All right, we also have the parting of the Red
Sea. So some people see it's kind of reproducing on both
sides. Who saw it in that way, the Red Sea way? Lots of
people. Some people, this isn't (inaudible), see it as
increasing as triangles that go up, did anybody see it
triangularly? Some people see it as slices that go
across, look across the shape, did anybody see it in that
way?
And this was a teacher actually in New Mexico
who said it's like Wayne's world, stairway to heaven
access denied. I think you have to watch Wayne's World to
get that joke. And then there's this method, if you look
at the red square on the far left and rearrange the shape
each time, you can see that it actually grows as a square,
did anybody see it in that way? No squares today, okay.
20
Okay. So this is where I am going with this,
usually when this math task is given out, it's given out
with the question how many squares or how many cubes are
in the 100 case or how many in the nth case? And this is
what happens, kids count. So they say in the first there
is 4, the second is 9, and the third is 16, then they look
at it for a long time and say it's always one more than
the case number squared.
So they don't think visually, they don't have
the opportunity to think about the functional growth, and
I gave this out to a room of teachers recently, and I
actually gave them the same instruction, think only
visually about it but the high school teachers at the
table did not listen and they drew over table like that.
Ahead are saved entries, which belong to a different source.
-- ==== Sys2Proof/Laws/Esu.lean ====
section
/-! SUPPORT. What an evaluation of the event steering unit leaves: the stacks, the thresholds and the registers. -/

namespace Sys2Proof.Machine

open Sys2Proof

/-- A step that leaves a view of the state as it is, repeated, leaves it. -/
theorem State.each_keeps {α β : Type} (g : State → β) (l : List α) (f : State → α → State) (h : ∀ z a, g (f z a) = g z) (s : State) :
    g (s.each l f) = g s := by
  unfold State.each
  induction l generalizing s with
  | nil => rfl
  | cons a t ih => rw [List.foldl_cons, ih, h]

/-- What of the unit an evaluation leaves. -/
def State.esuKept (s : State) : FMap (List (Nat × Nat)) × FMap Nat × FMap Word := (s.esu.stack, s.esu.thresh, s.regs)

theorem State.msix_keeps (s : State) (ld vec : Nat) : (s.msix ld vec).esuKept = s.esuKept := by
  unfold State.msix State.esuKept
  split_ifs <;> rfl

theorem State.esuLines_keeps (s : State) : (s.esuLines).esuKept = s.esuKept := by
  unfold State.esuLines
  refine State.each_keeps State.esuKept _ _ ?_ s
  intro z k
  simp only
  split_ifs <;> rfl

theorem State.esuEval_keeps (s : State) : (s.esuEval).esuKept = s.esuKept := by
  unfold State.esuEval
  rw [State.esuLines_keeps]
  refine State.each_keeps State.esuKept _ _ ?_ s
  intro z k
  simp only
  split_ifs
  · rfl
  · rw [State.msix_keeps]; rfl
  · rfl

@[simp] theorem State.esuEval_stack (s : State) : (s.esuEval).esu.stack = s.esu.stack := congrArg Prod.fst s.esuEval_keeps
@[simp] theorem State.esuEval_thresh (s : State) : (s.esuEval).esu.thresh = s.esu.thresh :=
  congrArg (fun p => p.2.1) s.esuEval_keeps
@[simp] theorem State.esuEval_regs (s : State) : (s.esuEval).regs = s.regs := congrArg (fun p => p.2.2) s.esuEval_keeps

end Sys2Proof.Machine
end

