theorem State.intrDrc_forms (s : State) (n bit : Nat) (hyp_s : s.canonical = true) :
    (State.intrDrc s n bit).canonical = true := by
  unfold State.intrDrc
  with_reducible repeat' first
    | assumption | apply State.intr_forms

theorem State.drew_forms (s : State) (hyp_s : s.canonical = true) :
    (State.drew s).canonical = true := by
  unfold State.drew
  with_reducible repeat' first
    | (simp -zeta only [canonical_mk]; apply canon; assumption)

theorem State.emit_forms (s : State) (o : Out) (hyp_s : s.canonical = true) :
    (State.emit s o).canonical = true := by
  unfold State.emit
  with_reducible repeat' first
    | (simp -zeta only [canonical_mk]; apply canon; assumption)

theorem State.emits_forms (s : State) (os : List Out) (hyp_s : s.canonical = true) :
    (State.emits s os).canonical = true := by
  unfold State.emits
  with_reducible repeat' first
    | (simp -zeta only [canonical_mk]; apply canon; assumption)

theorem State.tick_forms (s : State) (hyp_s : s.canonical = true) :
    (State.tick s).canonical = true := by
  unfold State.tick
  with_reducible repeat' first
    | (simp -zeta only [canonical_mk]; apply canon; assumption)

theorem State.toTwin_forms (s : State) (k : JKind) (dur : Bool) (hyp_s : s.canonical = true) :
    (State.toTwin s k dur).canonical = true := by
  unfold State.toTwin
  with_reducible repeat' first
    | (simp -zeta only [canonical_mk]; apply canon; assumption) | assumption
    | (extract_lets +onlyGivenNames x; have hx : x.canonical = true := ?_; (on_goal 2 => subst x); clear_value x; revert x; intro _ _)
    | (extract_lets +onlyGivenNames x; clear_value x; revert x; intro _) | apply forms_ite | apply State.emit_forms

theorem State.toMeta_forms (s : State) (k : JKind) (dur : Bool) (hyp_s : s.canonical = true) :
    (State.toMeta s k dur).canonical = true := by
  unfold State.toMeta
  with_reducible repeat' first
    | simp -zeta only [canonical_mk, near_mk, far_mk] | apply forms_and | apply media_and | (apply State.near_wf; assumption)
    | (apply State.far_wf; assumption) | (apply State.regs_rising; assumption) | (apply Far.flashOk) | (apply Far.parityOk) | assumption
    | (extract_lets +onlyGivenNames x; have hx : x.wf = true := ?_; (on_goal 2 => subst x); clear_value x; revert x; intro _ _)

theorem State.journal_forms (s : State) (k : JKind) (hyp_s : s.canonical = true) :
    (State.journal s k).canonical = true := by
  unfold State.journal
  with_reducible repeat' first
    | assumption | apply State.toTwin_forms | apply State.toMeta_forms

theorem State.putPme_forms (s : State) (page : Nat) (p : Pme) (hyp_s : s.canonical = true) :
    (State.putPme s page p).canonical = true := by
  unfold State.putPme
  with_reducible repeat' first
    | (simp -zeta only [canonical_mk]; apply canon; assumption)

theorem State.setPme_forms (s : State) (page : Nat) (p : Pme) (dur : Bool) (hyp_s : s.canonical = true) :
    (State.setPme s page p dur).canonical = true := by
  unfold State.setPme
  with_reducible repeat' first
    | assumption | (extract_lets +onlyGivenNames x; have hx : x.canonical = true := ?_; (on_goal 2 => subst x); clear_value x; revert x; intro _ _)
    | (extract_lets +onlyGivenNames x; clear_value x; revert x; intro _) | apply forms_ite | apply State.putPme_forms | apply State.toTwin_forms
    | apply State.toMeta_forms

theorem State.setExtent_forms (s : State) (e : Nat) (x : Option Extent) (hyp_s : s.canonical = true) :
    (State.setExtent s e x).canonical = true := by
  unfold State.setExtent
  with_reducible repeat' first
    | (simp -zeta only [canonical_mk]; apply canon; assumption) | (extract_lets +onlyGivenNames x; clear_value x; revert x; intro _)
    | apply State.journal_forms

theorem State.tellBound_forms (s o : State) (ps : List (Nat × Nat)) (hyp_s : s.canonical = true) (hyp_o : o.canonical = true) :
    (State.tellBound s o ps).canonical = true := by
  unfold State.tellBound
  with_reducible repeat' first
    | assumption | intro _ | (extract_lets +onlyGivenNames x; clear_value x; revert x; intro _) | apply forms_ite | apply forms_each
    | apply State.emits_forms
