-- ==== Sys2Proof/Laws/FormsHome.lean ====
section
/-! SUPPORT. The canonical forms are kept by the merge buffer, the directory, the page home, the portal, mailboxes and slots. -/

set_option linter.all false

namespace Sys2Proof.Machine

open Sys2Proof

/-! ## Merge -/

theorem State.modSlot_forms (s : State) (i : Nat) (f : Slot → Slot) (hyp_s : s.canonical = true) :
    (State.modSlot s i f).canonical = true := by
  unfold State.modSlot
  with_reducible repeat' first
    | assumption | apply State.onHusk_forms

theorem State.freeSlot_forms (s : State) (i : Nat) (hyp_s : s.canonical = true) :
    (State.freeSlot s i).canonical = true := by
  unfold State.freeSlot
  with_reducible repeat' first
    | assumption | apply State.onHusk_forms

theorem State.closeSlot_forms (s : State) (i : Nat) (hyp_s : s.canonical = true) :
    (State.closeSlot s i).canonical = true := by
  unfold State.closeSlot
  with_reducible repeat' first
    | assumption | apply State.modSlot_forms

theorem State.closeCheck_forms (s : State) (i : Nat) (hyp_s : s.canonical = true) :
    (State.closeCheck s i).canonical = true := by
  unfold State.closeCheck
  with_reducible repeat' first
    | assumption | (extract_lets +onlyGivenNames x; clear_value x; revert x; intro _) | apply forms_ite | apply State.closeSlot_forms
    | (split <;> try (rename_i h; have hp := forms_ofEq h ?_; clear h))

theorem State.takeSlot_forms (s : State) (page : Nat) (twin bg : Bool) (hyp_s : s.canonical = true) :
    (State.takeSlot s page twin bg).canonical = true := by
  unfold State.takeSlot
  with_reducible repeat' first
    | (simp -zeta only [canonical_mk]; apply canon; assumption) | (extract_lets +onlyGivenNames x; clear_value x; revert x; intro _)
    | apply State.onHusk_forms

theorem State.closeOldest_forms (s : State) (hyp_s : s.canonical = true) :
    (State.closeOldest s).canonical = true := by
  unfold State.closeOldest
  with_reducible repeat' first
    | assumption | apply State.closeSlot_forms | (split <;> try (rename_i h; have hp := forms_ofEq h ?_; clear h))

theorem State.slotStore_forms (s : State) (page j mask : Nat) (d : Bytes) (hidden twin : Bool) (hyp_s : s.canonical = true) :
    (State.slotStore s page j mask d hidden twin).1.canonical = true := by
  unfold State.slotStore
  with_reducible repeat' first
    | simp -zeta only [canonical_mk, near_mk, far_mk] | assumption
    | (extract_lets +onlyGivenNames x; have hx : x.canonical = true := ?_; (on_goal 2 => subst x); clear_value x; revert x; intro _ _)
    | apply forms_ite | apply State.takeSlot_forms | apply State.modSlot_forms | apply State.closeCheck_forms
    | (split <;> try (rename_i h; have hp := forms_ofEq h ?_; clear h))

theorem State.slotWait_forms (s : State) (hyp_s : s.canonical = true) :
    (State.slotWait s).canonical = true := by
  unfold State.slotWait
  with_reducible repeat' first
    | assumption | apply State.closeOldest_forms | apply State.bump_forms | apply State.intr_forms | apply State.post_forms
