theorem State.discardCmd_forms (s : State) (x : Mbx) (asked : List Nat) (hyp_s : s.canonical = true) :
    (State.discardCmd s x asked).canonical = true := by
  unfold State.discardCmd
  with_reducible repeat' first
    | assumption | intro _ | (extract_lets +onlyGivenNames x; clear_value x; revert x; intro _) | apply forms_ite | apply State.withExts_forms
    | apply State.status_forms | apply State.discardVlr_forms | apply State.copyAll_forms | apply State.reExpand_forms | apply State.okHeld_forms
    | (split <;> try (rename_i h; have hp := forms_ofEq h ?_; clear h))

theorem execVlrDiscard_forms (x : Mbx) (s : State) (hyp_s : s.canonical = true) :
    OkForms (execVlrDiscard x s) := by
  unfold execVlrDiscard
  with_reducible repeat' first
    | assumption | apply forms_next | intro _ | apply State.command_forms | apply State.discardCmd_forms

theorem execHuskLaneShareReduce_forms (n : Fin 32) (ratio : Fin 4096) (s : State) (hyp_s : s.canonical = true) :
    OkForms (execHuskLaneShareReduce n ratio s) := by
  unfold execHuskLaneShareReduce
  with_reducible repeat' first
    | assumption | apply forms_next | (extract_lets +onlyGivenNames x; clear_value x; revert x; intro _) | apply forms_ite
    | apply State.onHusk_forms | apply State.post_forms | apply State.rescaled_forms

theorem execHuskLaneRestore_forms (n : Fin 32) (ratio : Fin 65536) (s : State) (hyp_s : s.canonical = true) :
    OkForms (execHuskLaneRestore n ratio s) := by
  unfold execHuskLaneRestore
  with_reducible repeat' first
    | assumption | apply forms_next | (extract_lets +onlyGivenNames x; clear_value x; revert x; intro _) | apply forms_ite
    | apply State.onHusk_forms | apply State.post_forms | apply State.rescaled_forms

theorem execHskLaneDisWrite_forms (v : Word) (s : State) (hyp_s : s.canonical = true) :
    OkForms (execHskLaneDisWrite v s) := by
  unfold execHskLaneDisWrite
  with_reducible repeat' first
    | assumption | apply forms_next | apply State.setReg_forms | apply State.rescaled_forms

end Sys2Proof.Machine
end

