theorem State.cqFlush_forms (s : State) (ld r : Nat) (hyp_s : s.canonical = true) :
    (State.cqFlush s ld r).canonical = true := by
  unfold State.cqFlush
  with_reducible repeat' first
    | simp -zeta only [canonical_mk, near_mk, far_mk] | assumption | intro _
    | (extract_lets +onlyGivenNames x; have hx : x.canonical = true := ?_; (on_goal 2 => subst x); clear_value x; revert x; intro _ _)
    | apply forms_ite | apply forms_each | apply State.cqDrain_forms | apply State.startPost_forms | apply State.ctxGone_forms
    | apply State.copyTo_forms | (split <;> try (rename_i h; have hp := forms_ofEq h ?_; clear h))

theorem State.ctxTrap_forms (s : State) (c : Nat) (x : Ctx) (pc cause detail addr : Nat) (imprecise : Bool) (hyp_s : s.canonical = true) :
    (State.ctxTrap s c x pc cause detail addr imprecise).canonical = true := by
  unfold State.ctxTrap
  with_reducible repeat' first
    | assumption | (extract_lets +onlyGivenNames x; have hx : x.canonical = true := ?_; (on_goal 2 => subst x); clear_value x; revert x; intro _ _)
    | (extract_lets +onlyGivenNames x; clear_value x; revert x; intro _) | apply forms_ite | apply State.setReg_forms | apply State.intr_forms
    | apply State.bump_forms | apply State.postFor_forms | apply State.ctxEnd_forms | apply State.abortOthers_forms

theorem State.fetchBad_forms (s : State) (c : Nat) (x : Ctx) (line synd : Nat) (hyp_s : s.canonical = true) :
    (State.fetchBad s c x line synd).canonical = true := by
  unfold State.fetchBad
  repeat' first
    | (simp -zeta only [canonical_mk]; apply canon; assumption)
    | simp -zeta only [canonical_mk, near_mk, far_mk]
    | with_reducible apply forms_and
    | with_reducible apply media_and
    | (with_reducible apply State.near_wf; with_reducible assumption)
    | (with_reducible apply State.far_wf; with_reducible assumption)
    | (with_reducible apply State.regs_rising; with_reducible assumption)
    | (with_reducible apply Near.linesOk)
    | (with_reducible apply Far.flashOk)
    | (with_reducible apply Far.parityOk)
    | with_reducible apply linesOk_filter
    | with_reducible apply chunksOk_filter
    | with_reducible assumption
    | intro _
    | (extract_lets +onlyGivenNames x; have hx : x.canonical = true := ?_; (on_goal 2 => subst x); clear_value x; revert x; intro _ _)
    | (extract_lets +onlyGivenNames x; have hx : x.1.canonical = true := ?_; (on_goal 2 => subst x); clear_value x; revert x; intro _ _)
    | (extract_lets +onlyGivenNames x; have hx : x.wf = true := ?_; (on_goal 2 => subst x); clear_value x; revert x; intro _ _)
    | (extract_lets +onlyGivenNames x; clear_value x; revert x; intro _)
    | with_reducible apply State.ctxTrap_forms
    | with_reducible apply State.onTlr_forms
    | with_reducible apply State.intr_forms
    | with_reducible apply State.bump_forms
    | with_reducible apply State.drew_forms
    | with_reducible apply State.intError_forms
    | (fail_if_no_progress beta_reduce)
    | (fail_if_no_progress dsimp only)
    | with_reducible apply State.near_wf
    | with_reducible apply State.far_wf
    | with_reducible apply State.regs_rising

theorem State.took_forms (s : State) (c n : Nat) (hyp_s : s.canonical = true) :
    (State.took s c n).canonical = true := by
  unfold State.took
  with_reducible repeat' first
    | assumption | apply State.onTlr_forms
So I went over and I said, interesting, n+1 squared, why
do you think it's squared, why is the function growing as
a square, and they went, no idea. And this is why you see
the square it actually grows as a square.
And what happens when we give kids the visual
question, how do you see this growing, if we have time
I'll show you video, they engage in this very rich
conversation sharing each other's different methods,
they're excited to see the different ways of growing, they
also understand, they know what N is, they can tell me
what N is they can tell me why it's squared, whereas kids
who just move to symbolic notation often don't even know
what N is, they come up with something, so that is a tiny
shift in the task from find how many in the nth case to
first think visually about the growth. And we are
teaching teachers. These math tasks can all be opened up,
any math task you can have can be changed from what I
would call a fixed math task to a growth math task.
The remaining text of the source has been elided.